Ex-funcionário do Tesouro afirma que o grupo terrorista usa redes na Venezuela, Colômbia e Brasil para financiar atividades.

O Caucus do Senado dos Estados Unidos sobre Controle Internacional de Narcóticos realizou nesta terça-feira (21) uma audiência para examinar as operações de tráfico de drogas e lavagem de dinheiro do Hezbollah na América Latina. O depoimento principal foi prestado por Marshall Billingslea, ex-Secretário Adjunto para o Financiamento do Terrorismo e Crimes Financeiros do Tesouro americano, que afirmou que o grupo libanês “opera as atividades financeiras mais abrangentes e diversificadas de todos os tempos fora do Oriente Médio”.

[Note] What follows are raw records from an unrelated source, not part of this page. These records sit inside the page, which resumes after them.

@[simp] theorem settleDone_same (t : Thread) (s : State) : SameBut_draws_cores_cache s (settleDone t s) := by
  unfold SameBut_draws_cores_cache
  simp [settleDone]

@[simp] theorem setIpend_same (t : Thread) (k : ℕ) (s : State) : SameBut_cores s (setIpend t k s) := by
  unfold SameBut_cores
  simp [setIpend]

@[simp] theorem saveStatus_same (t : Thread) (epc : Word) (s : State) : SameBut_cores s (saveStatus t epc s) := by
  unfold SameBut_cores
  simp [saveStatus]

@[simp] theorem clearShadow_same (t : Thread) (c : ℕ) (s : State) : SameBut_bkp s (clearShadow t c s) := by
  unfold SameBut_bkp
  simp [clearShadow]

@[simp] theorem enterHandler_same (t : Thread) (encl : Bool) (k : ℕ) (s : State) :
    SameBut_bkp_cores s (enterHandler t encl k s) := by
  unfold SameBut_bkp_cores
  simp [enterHandler]

@[simp] theorem idleThread_same (t : Thread) (s : State) : SameBut_cores_guard s (idleThread t s) := by
  unfold SameBut_cores_guard
  simp [idleThread]

@[simp] theorem sendEnd_same (t : Thread) (status : Byte) (s : State) : SameBut_clk_drill s (sendEnd t status s) := by
  unfold SameBut_clk_drill
  unfold sendEnd; (repeat' split) <;> simp

@[simp] theorem endTask_same (t : Thread) (status : Byte) (s : State) :
    SameBut_clk_drill_cores_guard s (endTask t status s) := by
  unfold SameBut_clk_drill_cores_guard
  simp [endTask]

@[simp] theorem stileCommit_same (t : Thread) (service : Half) (s : State) :
    SameBut_bkp_cores_cache s (stileCommit t service s) := by
  unfold SameBut_bkp_cores_cache
  simp [stileCommit]

@[simp] theorem stileReturn_same (t : Thread) (results : Vector Word 32) (s : State) :
    SameBut_cores s (stileReturn t results s) := by
  unfold SameBut_cores
  unfold stileReturn; dsimp only; (repeat' split) <;> simp

@[simp] theorem abandon_same (t : Thread) (s : State) : SameBut_draws_cores_cache s (abandon t s).2 := by
  unfold SameBut_draws_cores_cache
  unfold abandon; dsimp only; (repeat' split) <;> simp

@[simp] theorem interruptOp_same (t : Thread) (s : State) : SameBut_draws_bkp_cores_cache s (interruptOp t s) := by
  unfold SameBut_draws_bkp_cores_cache
  unfold interruptOp; dsimp only; (repeat' split) <;> simp

@[simp] theorem startTask_same (t : Thread) (d : Fin 1024) (s : State) :
    SameBut_drill_cores_guard s (startTask t d s) := by
  unfold SameBut_drill_cores_guard
  simp [startTask]

@[simp] theorem taskStartOp_same (t : Thread) (s : State) : SameBut_clk_drill_cores_guard s (taskStartOp t s) := by
  unfold SameBut_clk_drill_cores_guard
  unfold taskStartOp; dsimp only; (repeat' split) <;> simp

@[simp] theorem startCommons_same (entryOff : ℕ) (s : State) : SameBut_cores s (startCommons entryOff s) := by
  unfold SameBut_cores
  unfold startCommons; (repeat' split) <;> simp

@[simp] theorem wakeCommons_same (s : State) : SameBut_cores s (wakeCommons s) := by
  unfold SameBut_cores
  simp [wakeCommons]

@[simp] theorem restoreFlow_same (f : ℕ) (s : State) : SameBut_drill s (restoreFlow f s) := by
  unfold SameBut_drill
  simp [restoreFlow]

theorem admitEvent_same (e : ChEvent) (s : State) {s' : State} (h : admitEvent e s = some s') :
    SameBut_drill s s' := by
  unfold SameBut_drill
  unfold admitEvent at h; dsimp only at h; split at h
  · split at h
    · cases h
    · rename_i h2; cases h; simp [snd_of h2]
  · simp only [Option.map_eq_some_iff] at h; obtain ⟨_, _, rfl⟩ := h; simp

@[simp] theorem admitChev_same (f : Furrow) (s : State) : SameBut_clk_chs_drill s (admitChev f s) := by
  unfold SameBut_clk_chs_drill
  unfold admitChev; split
  · simp
  · split
    · simp
    · rename_i h; simp [admitEvent_same _ _ h]

@[simp] theorem admitHk_same (s : State) : SameBut_clk_drill s (admitHk s) := by
  unfold SameBut_clk_drill
  unfold admitHk; (repeat' split) <;> simp

@[simp] theorem setTimer_same (i : Fin 64) (x : DrillTimer) (s : State) : SameBut_drill s (setTimer i x s) := by
  unfold SameBut_drill
  simp [setTimer]

@[simp] theorem startTimer_same (i : Fin 64) (s : State) : SameBut_drill s (startTimer i s) := by
  unfold SameBut_drill
  simp [startTimer]

@[simp] theorem missTimer_same (i : Fin 64) (f : ℕ) (s : State) : SameBut_drill s (missTimer i f s) := by
  unfold SameBut_drill
  simp [missTimer]

@[simp] theorem raiseTimer_same (i : Fin 64) (f idx : ℕ) (fires : Word) (s : State) :
    SameBut_drill s (raiseTimer i f idx fires s) := by
  unfold SameBut_drill
  unfold raiseTimer; split
  · simp
  · split
    · split <;> (rename_i h; simp [snd_of h])
    · split <;> simp

@[simp] theorem fireTimer_same (i : Fin 64) (s : State) : SameBut_drill s (fireTimer i s) := by
  unfold SameBut_drill
  simp [fireTimer]

@[simp] theorem clearHist_same (s : State) : SameBut_drill s (clearHist s) := by
  unfold SameBut_drill
  simp [clearHist]

@[simp] theorem overloadSubwindow_same (f : ℕ) (s : State) : SameBut_clk_drill_bays s (overloadSubwindow f s) := by
  unfold SameBut_clk_drill_bays
  unfold overloadSubwindow; dsimp only; (repeat' split) <;> simp

@[simp] theorem startSnapshot_same (s : State) : SameBut_books s (startSnapshot s) := by
  unfold SameBut_books
  simp [startSnapshot]

@[simp] theorem finishSnapshot_same (s : State) : SameBut_books_ldg_mem s (finishSnapshot s) := by
  unfold SameBut_books_ldg_mem
  simp [finishSnapshot]

@[simp] theorem abortSnapshot_same (s : State) : SameBut_books s (abortSnapshot s) := by
  unfold SameBut_books
  simp [abortSnapshot]

@[simp] theorem serveRequest_same (b : Bay) (s : State) : SameBut_pow_clk_drill s (serveRequest b s) := by
  unfold SameBut_pow_clk_drill
  simp [serveRequest]

@[simp] theorem setPwr_same (b : Bay) (on : Bool) (s : State) : SameBut_pow_clk_drill_bays s (setPwr b on s) := by
  unfold SameBut_pow_clk_drill_bays
  simp [setPwr]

Segundo Billingslea, o Hezbollah consolidou presença na região há décadas, aproveitando-se da “fraca governança local, corrupção e comunidades da diáspora simpáticas” para estabelecer células em países como Colômbia, Paraguai, Brasil e Venezuela. Ele lembrou que os primeiros atentados do grupo fora do Oriente Médio ocorreram na Argentina, com os ataques de 1992 e 1994 — este último, contra a AMIA, deixou 114 mortos.

“O Hezbollah está presente há muito tempo em nosso hemisfério. Suas primeiras cabeças de ponte foram na Colômbia e no Paraguai”, afirmou o ex-funcionário. “Com o tempo, esse modelo de negócio se expandiu para o Brasil.”

Entre as redes mencionadas por Billingslea estão os clãs Barakat, Asfour e Hijazi, envolvidos em lavagem de dinheiro baseada em comércio, especialmente através de lojas de eletrônicos e dispositivos móveis. O ex-funcionário citou investigações americanas que identificaram movimentações de até 50 milhões de dólares através dessas estruturas.

Cocaína disfarçada de carvão

Billingslea detalhou ainda o esquema de tráfico de cocaína disfarçada de carvão vegetal, conhecido como “cocaína preta”. Segundo ele, essa rota foi usada por Ali Issa Chamas, preso em 2016 em Ciudad del Este, e por Hassan Mohsen Mansour, acusado nos Estados Unidos por vínculos com o Hezbollah.

“O carvão vegetal agora está sendo usado também para contrabandear maconha, metanfetamina e Captagon”, declarou, referindo-se a dados da pesquisadora Aurora Ortega. “Até 2018, cerca de um terço dos fundos do Hezbollah poderiam vir da América Latina — talvez até 200 milhões de dólares por ano.”

Venezuela: novo centro das operações

O testemunho também destacou a emergência da Venezuela como centro de operações do Hezbollah. Billingslea afirmou que, sob Hugo Chávez e Nicolás Maduro, o regime venezuelano “abriu as portas ao Hezbollah”, permitindo-lhe estabelecer locais de treinamento paramilitar e redes de falsificação de documentos.

O ex-funcionário relatou que passaportes venezuelanos foram concedidos a milhares de pessoas do Líbano, Síria e Irã, incluindo agentes do Hezbollah. “Funcionários do regime forneceram passaportes a mais de 10 mil pessoas desses países entre 2010 e 2019”, disse, citando dados de opositores venezuelanos. Ele acrescentou que Tareck El Aissami, ex-vice-presidente e ex-ministro do Interior da Venezuela, “foi peça central no fornecimento de identidades falsas”.

“Sob Maduro, a amplitude e a profundidade da presença do Hezbollah na Venezuela expandiram-se dramaticamente, assim como seus laços com o narco-terrorista Cartel de los Soles”, afirmou.

“A América Latina tornou-se essencial”

Billingslea concluiu o depoimento com um alerta: a deterioração da infraestrutura do Hezbollah no Líbano e as sanções contra o Irã podem levar o grupo a concentrar suas operações no continente americano.

“Com sua infraestrutura libanesa em ruínas e o financiamento iraniano em dúvida, acredito que o Hezbollah fará uma mudança drástica para a América Latina”, disse. “A região pode se tornar um refúgio seguro para alguns dos terroristas estrangeiros mais perigosos do mundo.”

O ex-secretário agradeceu ao Senado pela oportunidade de testemunhar e disse estar “à disposição para colaborar na formulação de novas medidas de combate ao narcoterrorismo na região”.